-- ==== Sys2Proof/Machine/Path.lean ====
section
/-! DEFINITION. The SoC's selections at the flash path (chapter 8): dropping, decoding by the class table, the window, the
anchor guard, acceptance, the write tracker, the flash reset and the attach state. -/

namespace Sys2Proof.Machine

/-! ### Ports -/

/-- Bytes the flash drives that FPX does not hold. -/
def flashDriven (n : Nat) : List (Option Byte) := List.replicate n none

/-- What the SoC reads of a selection that reaches the flash and is not a read. -/
def Selection.answer (sel : Selection) : List (Option Byte) := sel.response.map some ++ flashDriven sel.count

/-- The selection is forwarded to the flash. -/
def State.forward (s : State) (sel : Selection) : State := (s.flashPort (.forward sel.code)).socPort sel.answer

/-- The flash-side select is withdrawn, so that the flash discards the instruction (R151 to R153). -/
def State.cut (s : State) (code : Byte) : State := s.flashPort (.cut code)

/-- The reset arm is disarmed at the end of a selection (R148). -/
def State.disarm (s : State) : State := { s with fpx := { s.fpx with resetArm := false } }

/-- A selection while the K240 owns the path (R154): FFh for every byte read, and LEND_VIOLATION in START-UP or RUN. -/
def State.dropSelection (s : State) (sel : Selection) : State :=
  let s1 := s.socPort (List.replicate (sel.response.length + sel.count) (some 0xFF))
  if s.pwc.power = .startUp ∨ s.pwc.power = .run then s1.raise .lendViolation else s1

/-! ### Reads (R151) -/

/-- The data bytes clocked after the address: the row's count, or what the bytes sent after it amount to once the class's
dummy clocks are taken off. -/
def Selection.readCount (sel : Selection) (e : ClassEntry) (rest : List Byte) : Nat :=
  sel.count + (8 * rest.length - e.dummy) * e.width / 8

/-- The window block's number, its first address byte (8.7). -/
def State.windowBlock (s : State) : Nat := s.rst.inForce.layout.window / Config.blockSize

/-- The first address byte names the window block (R151, R152). -/
def State.inWindow (s : State) (addr : Nat) : Bool := addr / Config.blockSize = s.windowBlock

/-- How many bytes of a forwarded read come before the window base, counted modulo the flash size (R151). -/
def State.beforeWindow (s : State) (addr : Nat) : Nat :=
  let size := s.pins.fsize.bytes
  (s.rst.inForce.layout.window + size - addr % size) % size

/-- A READ or FAST_READ of `n` bytes (R151). -/
def State.readFlash (s : State) (sel : Selection) (addr n : Nat) : State :=
  if s.inWindow addr then
    let r := s.serve (addr % Config.blockSize) n
    (r.2.cut sel.code).socPort r.1
  else
    let d := min n (s.beforeWindow addr)
    let r := s.serve 0 (n - d)
    (r.2.flashPort (.forward sel.code)).socPort (flashDriven d ++ r.1)

/-! ### Acceptance (R144) -/

/-- The assumed-done times, in crystal periods (R145). -/
def WriteKind.periods : WriteKind → Nat
  | .program => 2 * Config.secondPeriods
  | .eraseSector => 2 * Config.secondPeriods
  | .writeStatus => 2 * Config.secondPeriods
  | .eraseBlock => 8 * Config.secondPeriods
  | .eraseChip => 400 * Config.secondPeriods

/-- Condition 5 of R144. -/
def besideSuspended (w : Option Suspended) (kind : WriteKind) (r : FlashRange) : Bool :=
  match w with
  | none => true
  | some w => kind = .program && w.kind ≠ .program && !rangesMeet r.lo r.len w.range.lo w.range.len

/-- The five conditions of R144; `ended` is condition 4. -/
def Fpx.accepts (f : Fpx) (kind : WriteKind) (r : FlashRange) (ended : Bool) : Bool :=
  f.wel && !f.asleep && f.inFlight.isNone && ended && besideSuspended f.suspended kind r

/-- The accepted write becomes the in-flight write and the WEL replica is cleared (R144, R145). -/
def State.enterWrite (s : State) (kind : WriteKind) (r : FlashRange) : State :=
  { s with fpx := { s.fpx with wel := false, inFlight := some ⟨kind, r, s.clk.crystal + kind.periods⟩ } }

/-- The hand-off of an accepted program: to the record store, then to the guide matcher (R144). -/
def State.handProgram (s : State) (addr : Nat) (data : List Byte) : State :=
  let r : FlashRange := ⟨pageOf addr, Config.pageSize⟩
  let s1 := if s.meetsMirror r then (s.mirrorProgram addr data).storeUpdate State.trigger else s
  if s1.meetsGuide r then s1.guideProgram State.trigger addr data else s1

/-- The hand-off of an accepted erase (R144). -/
def State.handErase (s : State) (r : FlashRange) : State :=
  let s1 := if s.meetsMirror r then (s.mirrorErase r.lo r.len).storeUpdate State.trigger else s
  if s1.meetsGuide r then s1.guideErase State.trigger r.lo r.len else s1

/-- A PROGRAM that reaches the flash (R144). -/
def State.judgeProgram (s : State) (addr : Nat) (data : List Byte) (whole : Bool) : State :=
  let r : FlashRange := ⟨pageOf addr, Config.pageSize⟩
  if s.fpx.accepts .program r (whole && !data.isEmpty) then (s.enterWrite .program r).handProgram addr data else s

/-- An erase that reaches the flash (R144). -/
def State.judgeErase (s : State) (kind : WriteKind) (r : FlashRange) (ended : Bool) : State :=
  if s.fpx.accepts kind r ended then (s.enterWrite kind r).handErase r else s

/-- A WRITE_STATUS that reaches the flash: it has no target (R144). -/
def State.judgeStatusWrite (s : State) (ended : Bool) : State :=
  if s.fpx.accepts .writeStatus ⟨0, 0⟩ ended then s.enterWrite .writeStatus ⟨0, 0⟩ else s

/-! ### The anchor guard (R153) -/

/-- A cancelled instruction posts GUARD_BLOCKED. -/
def State.guardCancel (s : State) (sel : Selection) (cls : InstrClass) (ref : Nat) : State :=
  (s.cut sel.code).postNow .guardBlocked none (classValue cls : Nat) ref 0

/-- The address lies in the anchor sector. -/
def State.inAnchor (s : State) (addr : Nat) : Bool := sectorOf addr = s.anchorBase

/-! ### Tracker, reset, sleep and attach state -/

/-- One status response: with the busy bit clear, the in-flight write has finished (R145). -/
def State.statusResponse (s : State) (b : Byte) : State :=
  if b.getLsbD s.fpx.classTable.busyBit then s else { s with fpx := { s.fpx with inFlight := none } }

/-- A counted SUSPEND (R147). -/
def State.doSuspend (s : State) : State :=
  match s.fpx.inFlight, s.fpx.suspended with
  | some w, none =>
    { s with fpx := { s.fpx with
        inFlight := none, suspended := some ⟨w.kind, w.range, w.deadline - s.clk.crystal⟩ } }
  | _, _ => s

/-- A counted RESUME (R147). -/
def State.doResume (s : State) : State :=
  match s.fpx.inFlight, s.fpx.suspended with
  | none, some w =>
    { s with fpx := { s.fpx with
        inFlight := some ⟨w.kind, w.range, s.clk.crystal + w.remaining⟩, suspended := none } }
  | _, _ => s

/-- The sectors a RESET taken makes doubtful (R148, R150): the tracked writes' targets, and every watched sector when the part
re-attaches. DESIGN CHOICE (log 57): they join as one piece of work. -/
def State.resetSectors (s : State) : List Nat :=
  (match s.fpx.inFlight with | some w => s.sectorsMeeting w.range | none => [])
    ++ (match s.fpx.suspended with | some w => s.sectorsMeeting w.range | none => [])
    ++ (if s.fpx.attached then [] else s.watchedSectors)

/-- A flash RESET taken (R148). -/
def State.flashResetTaken (s : State) : State :=
  State.joinSectors
    { s with fpx := { s.fpx with
        wel := false, resetArm := false, inFlight := none, suspended := none, asleep := false, attached := true } }
    s.resetSectors

/-- A counted RESET: taken when armed (R148). -/
def State.doReset (s : State) : State := if s.fpx.resetArm then s.flashResetTaken else s

/-- A counted DETACHING code (R150). -/
def State.detach (s : State) : State :=
  { s with fpx := { s.fpx with
      attached := false, wel := false, resetArm := false, inFlight := none, suspended := none } }

/-- The effect of a class with no phases after its code, when counted (R142, R147 to R150). -/
def State.countedEffect (s : State) : InstrClass → State
  | .writeEnable => { s with fpx := { s.fpx with wel := true } }
  | .writeDisable => { s with fpx := { s.fpx with wel := false } }
  | .suspend => s.doSuspend
  | .resume => s.doResume
  | .resetArm => { s with fpx := { s.fpx with resetArm := true } }
  | .reset => s.doReset
  | .powerDown => { s with fpx := { s.fpx with asleep := true } }
  | .release => { s with fpx := { s.fpx with asleep := false } }
  | .detaching => s.detach
  | _ => s

/-! ### A selection -/

/-- A PROGRAM: absorbed by the window, cancelled by the guard, or judged (R144, R152, R153). -/
def State.selectProgram (s : State) (sel : Selection) (addr : Nat) (data : List Byte) : State :=
  if s.inWindow addr then
    let s1 := s.cut sel.code
    if addr % Config.blockSize < Config.pageSize then s1.takeCommand (BitVec.ofNat 8 addr) data else s1
  else if s.fpx.guard && s.inAnchor addr then s.guardCancel sel .program addr
  else (s.forward sel).judgeProgram addr data sel.whole

/-- An addressed erase: absorbed, cancelled or judged; `guarded` says that the guard would cancel it. -/
def State.selectErase (s : State) (sel : Selection) (cls : InstrClass) (kind : WriteKind) (addr : Nat) (r : FlashRange)
    (guarded ended : Bool) : State :=
  if s.inWindow addr then s.cut sel.code
  else if s.fpx.guard && guarded then s.guardCancel sel cls addr
  else (s.forward sel).judgeErase kind r ended

/-- The whole flash, an ERASE_CHIP's target (R144). -/
def State.wholeFlash (s : State) : FlashRange := ⟨0, s.pins.fsize.bytes⟩

/-- A selection of an addressed class that ends inside its address. When its first address byte names the window block and its
second has arrived, the flash-side select has been withdrawn (R151, R152); else it is forwarded. It has no other effect. DESIGN
CHOICE (log 62): one that ends part-way through the byte in which the select is withdrawn counts as forwarded. -/
def State.cutShort (s : State) (sel : Selection) : State :=
  match sel.data with
  | b :: _ :: _ => if s.inWindow (b.toNat * Config.blockSize) then s.cut sel.code else s.forward sel
  | _ => s.forward sel

/-- A selection of a listed class, decoded by its phases (R141). -/
def State.selectClass (s : State) (sel : Selection) (e : ClassEntry) : State :=
  match e.cls, sel.addressed with
  | .read, some (addr, rest) => s.readFlash sel addr (sel.readCount e rest)
  | .fastRead, some (addr, rest) => s.readFlash sel addr (sel.readCount e rest)
  | .program, some (addr, data) => s.selectProgram sel addr data
  | .eraseSector, some (addr, rest) =>
    s.selectErase sel .eraseSector .eraseSector addr ⟨sectorOf addr, Config.sectorSize⟩ (s.inAnchor addr)
      (sel.endsAfterAddress rest)
  | .eraseBlock, some (addr, rest) =>
    s.selectErase sel .eraseBlock .eraseBlock addr ⟨blockOf addr, Config.blockSize⟩
      (decide (blockOf addr = s.pins.fsize.anchorBlock)) (sel.endsAfterAddress rest)
  | .read, none => s.cutShort sel
  | .fastRead, none => s.cutShort sel
  | .program, none => s.cutShort sel
  | .eraseSector, none => s.cutShort sel
  | .eraseBlock, none => s.cutShort sel
  | .eraseChip, _ =>
    if s.fpx.guard then s.guardCancel sel .eraseChip noRef
    else (s.forward sel).judgeErase .eraseChip s.wholeFlash sel.counted
  | .writeStatus, _ => (s.forward sel).judgeStatusWrite (sel.whole && !sel.tail.isEmpty)
  | .readStatus, _ => sel.response.foldl State.statusResponse (s.forward sel)
  | cls, _ => if sel.counted then (s.forward sel).countedEffect cls else s.forward sel

/-- A counted RESET_ARM arms; every other selection ends disarmed (R148). -/
def State.settleArm (s : State) (counted : Bool) (cls : Option InstrClass) : State :=
  if counted && cls = some .resetArm then s else s.disarm

/-- A SoC selection while ATTACHED and owned by the SoC (R141). -/
def State.selectAttached (s : State) (sel : Selection) : State :=
  match s.fpx.classTable.entryOf sel.code with
  | none => (s.forward sel).disarm
  | some e => (s.selectClass sel e).settleArm sel.counted (some e.cls)

/-- A SoC selection while DETACHED: forwarded, and only the reset pair is decoded (R150). -/
def State.selectDetached (s : State) (sel : Selection) : State :=
  let s1 := s.forward sel
  match sel.counted, s.fpx.classTable.classOf sel.code with
  | true, some .resetArm => { s1 with fpx := { s1.fpx with resetArm := true } }
  | true, some .reset => s1.doReset.disarm
  | _, _ => s1.disarm

/-- A SoC selection (R141, R150, R154). -/
def State.select (s : State) (sel : Selection) : State :=
  match s.fpx.owner with
  | .k240 => s.dropSelection sel
  | .soc => if s.fpx.attached then s.selectAttached sel else s.selectDetached sel

/-- A selection with nothing after its code. -/
def codeOnly (code : Byte) (counted : Bool) : Selection := ⟨code, none, [], counted, 0, []⟩

/-- The selection of a window command: a PROGRAM, with the class table's first such code, of `sent` at `offset` of the
command page (R152, R183). -/
def State.commandSelection (s : State) (e : ClassEntry) (offset : Byte) (sent : List Byte) : Selection :=
  ⟨e.code, some (BitVec.ofNat 24 (s.rst.inForce.layout.window + offset.toNat)), sent, true, 0, []⟩

/-- The SoC's program into the command page: dropped, forwarded, or absorbed and then taken by `act` (R150, R152, R154).
With no PROGRAM code in the class table it cannot be sent (log 2). -/
def State.commandProgram (s : State) (offset : Byte) (sent : List Byte) (act : State → State) : State :=
  match s.fpx.classTable.firstOf .program with
  | none => s
  | some e =>
    let sel := s.commandSelection e offset sent
    match s.fpx.owner with
    | .k240 => s.dropSelection sel
    | .soc => if s.fpx.attached then (act (s.cut e.code)).disarm else (s.forward sel).disarm

/-- A row that names a window command (9.4). -/
def State.windowCommand (s : State) (c : Command) : State :=
  s.commandProgram 0 (encodeCommand c) fun s => s.runCommand c

end Sys2Proof.Machine
end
=-=-=-=-=
Problem requirements:
In the material above, transcribe exactly the lines beginning at the one with "def State.beforeWindow (s" and ending at the one with "(R144, R145). -/", both included.

Your response:
def State.beforeWindow (s : State) (addr : Nat) : Nat :=
  let size := s.pins.fsize.bytes
  (s.rst.inForce.layout.window + size - addr % size) % size

/-- A READ or FAST_READ of `n` bytes (R151). -/
def State.readFlash (s : State) (sel : Selection) (addr n : Nat) : State :=
  if s.inWindow addr then
    let r := s.serve (addr % Config.blockSize) n
    (r.2.cut sel.code).socPort r.1
  else
    let d := min n (s.beforeWindow addr)
    let r := s.serve 0 (n - d)
    (r.2.flashPort (.forward sel.code)).socPort (flashDriven d ++ r.1)

/-! ### Acceptance (R144) -/

/-- The assumed-done times, in crystal periods (R145). -/
def WriteKind.periods : WriteKind → Nat
  | .program => 2 * Config.secondPeriods
  | .eraseSector => 2 * Config.secondPeriods
  | .writeStatus => 2 * Config.secondPeriods
  | .eraseBlock => 8 * Config.secondPeriods
  | .eraseChip => 400 * Config.secondPeriods

/-- Condition 5 of R144. -/
def besideSuspended (w : Option Suspended) (kind : WriteKind) (r : FlashRange) : Bool :=
  match w with
  | none => true
  | some w => kind = .program && w.kind ≠ .program && !rangesMeet r.lo r.len w.range.lo w.range.len

/-- The five conditions of R144; `ended` is condition 4. -/
def Fpx.accepts (f : Fpx) (kind : WriteKind) (r : FlashRange) (ended : Bool) : Bool :=
  f.wel && !f.asleep && f.inFlight.isNone && ended && besideSuspended f.suspended kind r

/-- The accepted write becomes the in-flight write and the WEL replica is cleared (R144, R145). -/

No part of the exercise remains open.